## [Assignment]
Which lines of the data below contain "inductive"? Please show them all.
======== Records shown ========
-- ==== Sys2Proof/Machine/State.lean ====
section
/-! DEFINITION. The state of the KZ-A41 as plain data, and its value after module reset. -/

namespace Sys2Proof.Machine

/-- Reasons the machine stops. -/
inductive Fault where
  /-- Raised by `step` while the module has no power and the next input is not power-on (R496, R497): nothing runs.
  Safe: no claim about a running machine can be proved of it. -/
  | poweredOff
deriving DecidableEq, Repr

/-- Reasons an instruction has no meaning. -/
inductive Refusal where
  /-- Raised by an arm of `exec` whose instruction has no meaning yet. Safe. -/
  | notModelled (mnemonic : String)
deriving DecidableEq, Repr

/-- What the next step is: a keeper issues, a cell issues its head firing, an engine takes the head message of an
inbox, the front dispatches the head of a queue, an event happens, or time passes. -/
inductive Turn where
  | keeper (ps : Nat)
  | cell (ci : Nat)
  | inbox (d : Nat)
  | queue (q : Nat)
  | event (i : Instr)
  | pass (n : Nat)
deriving DecidableEq, Repr

/-- A configured node: its opcode (R113 to R115), the rest of its record, and its level (R31, R49). -/
structure Node where
  opcode : Nat
  fields : NodeRec
  level : Nat
deriving DecidableEq, Repr

/-- A configuration plane of a cell (R49): the nodes that are configured, the region sizes P and Q, the drain fan-in,
the context it was delivered for (R38), and whether it is the propolis overlay (R72). -/
structure Plane where
  nodes : Tab Node
  named : Nat
  rotating : Nat
  fanin : Nat
  ctx : Option Nat
  overlay : Bool
deriving DecidableEq, Repr

/-- An entry of a matching store (R34): a waiting run whose lanes stand in the slot line, and its node, port, frame pointer
(the frame of its activation, R35), line, parked bit and arrival order. -/
structure Entry where
  tok : Token
  node : Nat
  port : Nat
  frame : Nat
  line : Nat
  parked : Bool
  order : Nat
deriving DecidableEq, Repr

/-- A firing that is ready or on the datapath (R36, R40): the cell, the node's number and the node, the fired run, its operands, the port that
completed it, whether that operand was re-injected by the spill unit (R208), whether it is a held `loop.next` presented again
(R209), when it became ready, and its arrival order. -/
structure Firing where
  ci : Nat
  node : Nat
  cfg : Node
  ctx : BitVec 12
  tag : Word
  len : Nat
  a : Token
  b : Option Token
  port : Nat
  reinj : Bool
  held : Bool
  since : Nat
  order : Nat
deriving DecidableEq, Repr

/-- The kinds of control entry a guard firing creates (R207). -/
inductive CtrlKind where
  | loop
  | count
  | reorder
  | fenceq
  | waitDrain
deriving DecidableEq, Repr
========
## [Reply]
inductive Fault where
inductive Refusal where
inductive Turn where
inductive CtrlKind where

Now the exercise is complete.